::: RECORD SET :::

-- ==== Sys2Proof/Certificates/Slice0/Obligations.lean ====
section
/-! DEFINITION. The statements for the provers, family by family in the order of the table of operations. -/

open Sys2Proof Sys2Proof.Machine

/-! ## The machine as a whole -/

/-- A step takes the command at the front of the queue and runs it with the queue's rest. With no command waiting, it
runs the event that is due, or lets one microsecond pass; the queue of waiting commands (log entry 9) and the idle step
(log entry 7) are the model's choice. -/
def Obligations.StepRunsFrontCommandOrDueEvent : Prop :=
  (∀ (c : Instr) (rest : List Instr) (s : State),
    step { s with pending := c :: rest } = exec c { s with pending := rest }) ∧
  ∀ s : State, s.pending = [] →
    step s = match s.dueEvent with
      | some c => exec c s
      | none => .next (s.elapse 1)

/-- No command touches the queue of waiting commands. The queue is the model's own device (log entry 9), not the part's
Order Queue: no rule of the spec gives it. -/
def Obligations.CommandsLeaveTheQueueAlone : Prop :=
  ∀ (c : Instr) (s t : State), exec c s = .next t → t.pending = s.pending

/-- R95's table: the coil commands are those that the sequencer state fixes, and every step keeps them so. What the kill
gate has cut stays off: with the gate asserted and its assertion taken every command is off, and a step that deasserts
the gate leaves every command and every coil output off (R85, R112). That an assertion which still waits is taken before
the deassertion, and the gate's edge at the end of a reset, are read by inference (DEDUCED, log entry 46). -/
def Obligations.EveryStepKeepsCoilCommandsOfTheState : Prop :=
  ∀ s t : State, s.commandsMatch → step s = .next t → t.commandsMatch ∧
    (s.gateOk → t.gateOk ∧ (s.killGate = true → t.killGate = false →
      t.cont.commands = ⟨false, false, false⟩ ∧ ∀ k, t.coilOutput k = false))

/-- R95: the POS coil output is energised only while the NEG coil output is energised, and no coil output is energised
with the kill gate asserted, outside ACTIVE, or in a reset (R85, R116). -/
def Obligations.PosOutputNeedsNegOutput : Prop :=
  ∀ s : State, s.commandsMatch →
    (s.coilOutput .pos = true → s.coilOutput .neg = true) ∧
    (s.coilOutput .pre = true → s.coilOutput .neg = true) ∧
    ∀ k, s.coilOutput k = true →
      s.cont.commands.get k = true ∧ s.killGate = false ∧ s.sleep.power = .active ∧ s.inputs.inReset = false

/-- Every step keeps exchange memory in its canonical form, inside its 24,576 bytes (R117, R118, R136). -/
def Obligations.EveryStepKeepsMemoryCanonical : Prop :=
  ∀ s t : State, s.memoryOk → step s = .next t → t.memoryOk

/-- The Current History never holds more than 128 entries (R50), and a burst runs, or waits to begin, in PATROL alone: a
step that leaves PATROL ends it (R54, R55). -/
def Obligations.EveryStepKeepsHistoryBounded : Prop :=
  ∀ s t : State, step s = .next t →
    (s.historyBounded → t.historyBounded) ∧ (s.burstInPatrol → t.burstInPatrol)

/-- The version floor never decreases, and a session's image stays newer than it and bears the declared version, with a
verification in VERIFYING alone (R161, R164, R166, R173). -/
def Obligations.VersionFloorNeverDecreases : Prop :=
  ∀ s t : State, s.sessionSound → step s = .next t →
    t.sessionSound ∧ s.store.floor.toNat ≤ t.store.floor.toNat

/-- The reset state meets every invariant above. That the lines are deasserted there, and the vendor default's version
0, are the model's choice (log entries 3 and 4). -/
def Obligations.ResetStateMeetsInvariants : Prop :=
  State.reset.commandsMatch ∧ State.reset.memoryOk ∧ State.reset.historyBounded ∧ State.reset.burstInPatrol ∧
  State.reset.sessionSound ∧
  State.reset.gateOk ∧ State.reset.taking ∧ State.reset.commandReady

/-- A command that is well formed never stops the machine, and any command byte is taken (R133); ILLEGAL_COMMAND is
refused exactly when its code names another row's command (R175). That SPI_VOID_TRANSACTION stands for every command byte
is the model's choice (log entry 32). -/
def Obligations.OnlyIllFormedCommandsAreRefused : Prop :=
  ∀ (c : Instr) (s : State),
    (c.wellFormed = true → ∃ t, exec c s = .next t) ∧
    (∀ b, c = .spiVoidTransaction b → ∃ t, exec c s = .next t) ∧
    (∀ b a, c = .illegalCommand b a → 1 ≤ b.toNat → b.toNat ≤ 5 → exec c s = .refused .illFormed)

/-! ## Resets (R14, R27, R53, R94, R95, R134, R145, R147, R173) -/

/-- POWER_ON_RESET leaves every block at its reset values, field for field, with RING_EN, the aux inputs, SAFE_OPEN and
TAMPER_IN sampled, the watch of every closed contact started (R97) and the tone of R147 leaving port A; the banks, the
floor and the profile in use stand as `ResetChoosesOneActiveBank` says (R173). The model's choice are: the read-ahead
byte fetched at power-on (log entry 4: R134 gives the fetch at the end of RESET_N, R138 at a wake), after the one raise
of the update count (log entry 44); an event of TAMPER_IN sampled at the reset's end (log entry 8); the TRIP of
SAFE_LINE before that of TAMPER (log entry 36); what was on its way between blocks dropped (log entry 62); the code of
UPDATE_LOCKED's cause (log entry 17); the zeros of the two TRIP payloads (log entry 25); SDO and the capture at 0 (log
entry 32); ALLOC_RESULT's taken requester LINK and page count 0 with COMMAND's argument 0 (log entry 60); and port A
first for the tone in ring mode (log entry 47). That a gate asserted at the reset's end is an event for the Contactor
Sequencer is read by inference (DEDUCED, log entry 46). -/
def Obligations.PowerOnResetSetsEveryBlock : Prop :=
  ∀ (pins : PinLevels) (s : State), ∃ t, exec (.powerOnReset pins) s = .next t ∧
    t.clock = ⟨0, 1000⟩ ∧ t.inputs = { s.inputs with pins := pins, inReset := false } ∧
    t.link = { Link.reset .powerOn with readAhead := .captured 1 } ∧
    t.pool = { Pool.reset with updateCount := 1 } ∧ t.alerts = AlertWriter.reset ∧
    t.chain = { Chain.reset pins.ringEn with
      engine := some ⟨.sleepController, .wakeTone, .a, .sending, 0, t.profile.replyTimeout, 0, 0, .noError⟩
      txTimer := some 500
      idleTimer := none } ∧
    t.seq = Sequencer.reset t.store.inUse.defaultPeriod ∧
    t.sensing = { Sensing.reset with sampleTimer := some 250 } ∧ t.table = FrameTable.reset ∧
    t.prot = { Protection.reset with latches := t.prot.latches } ∧
    (∀ k, t.prot.latch k =
      if k = .safeLine ∧ pins.safeOpen = true then some .immediateOpen
      else if k = .tamper ∧ pins.tamperIn = true then some (t.profile.actionOf .tamper) else none) ∧
    t.cont = { Contactors.reset with aux := PinLevels.aux pins, watches := t.cont.watches } ∧
    (∀ k, t.cont.watches.get k =
      if (PinLevels.aux pins).get k = true then some ⟨1000 * t.profile.window, 0⟩ else none) ∧
    t.sleep = Sleep.reset ∧
    t.store = { t.store with
      packKey := s.store.packKey, rejected := 0, session := if pins.tamperIn then .locked else .idle, declVersion := 0
      declLength := 0, nextOffset := 0, chainChange := false, slot := none, waitTimer := none } ∧
    t.transit = { Transit.empty with
      killEdges := if pins.safeOpen = true ∨ pins.tamperIn = true ∧ t.profile.actionOf .tamper = .immediateOpen
        then [true] else []
      demands := if pins.tamperIn = true ∧ t.profile.actionOf .tamper = .orderlyOpen then 1 else 0
      alerts := (if pins.tamperIn then [(.updateLocked, [1])] else []) ++
        (if pins.safeOpen then [(.trip, tripPayload .safeLine .immediateOpen .plain)] else []) ++
        if pins.tamperIn then [(.trip, tripPayload .tamper (t.profile.actionOf .tamper) .plain)] else [] } ∧
    t.pending = s.pending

:::

* AIM OF THE EXERCISE *
Print, please, the lines above from the very first through the one that holds "(s.coilOutput .pos = true", both included, word for word and with nothing else.

* THE ANSWER *
-- ==== Sys2Proof/Certificates/Slice0/Obligations.lean ====
section
/-! DEFINITION. The statements for the provers, family by family in the order of the table of operations. -/

open Sys2Proof Sys2Proof.Machine

/-! ## The machine as a whole -/

/-- A step takes the command at the front of the queue and runs it with the queue's rest. With no command waiting, it
runs the event that is due, or lets one microsecond pass; the queue of waiting commands (log entry 9) and the idle step
(log entry 7) are the model's choice. -/
def Obligations.StepRunsFrontCommandOrDueEvent : Prop :=
  (∀ (c : Instr) (rest : List Instr) (s : State),
    step { s with pending := c :: rest } = exec c { s with pending := rest }) ∧
  ∀ s : State, s.pending = [] →
    step s = match s.dueEvent with
      | some c => exec c s
      | none => .next (s.elapse 1)

/-- No command touches the queue of waiting commands. The queue is the model's own device (log entry 9), not the part's
Order Queue: no rule of the spec gives it. -/
def Obligations.CommandsLeaveTheQueueAlone : Prop :=
  ∀ (c : Instr) (s t : State), exec c s = .next t → t.pending = s.pending

/-- R95's table: the coil commands are those that the sequencer state fixes, and every step keeps them so. What the kill
gate has cut stays off: with the gate asserted and its assertion taken every command is off, and a step that deasserts
the gate leaves every command and every coil output off (R85, R112). That an assertion which still waits is taken before
the deassertion, and the gate's edge at the end of a reset, are read by inference (DEDUCED, log entry 46). -/
def Obligations.EveryStepKeepsCoilCommandsOfTheState : Prop :=
  ∀ s t : State, s.commandsMatch → step s = .next t → t.commandsMatch ∧
    (s.gateOk → t.gateOk ∧ (s.killGate = true → t.killGate = false →
      t.cont.commands = ⟨false, false, false⟩ ∧ ∀ k, t.coilOutput k = false))

/-- R95: the POS coil output is energised only while the NEG coil output is energised, and no coil output is energised
with the kill gate asserted, outside ACTIVE, or in a reset (R85, R116). -/
def Obligations.PosOutputNeedsNegOutput : Prop :=
  ∀ s : State, s.commandsMatch →
    (s.coilOutput .pos = true → s.coilOutput .neg = true) ∧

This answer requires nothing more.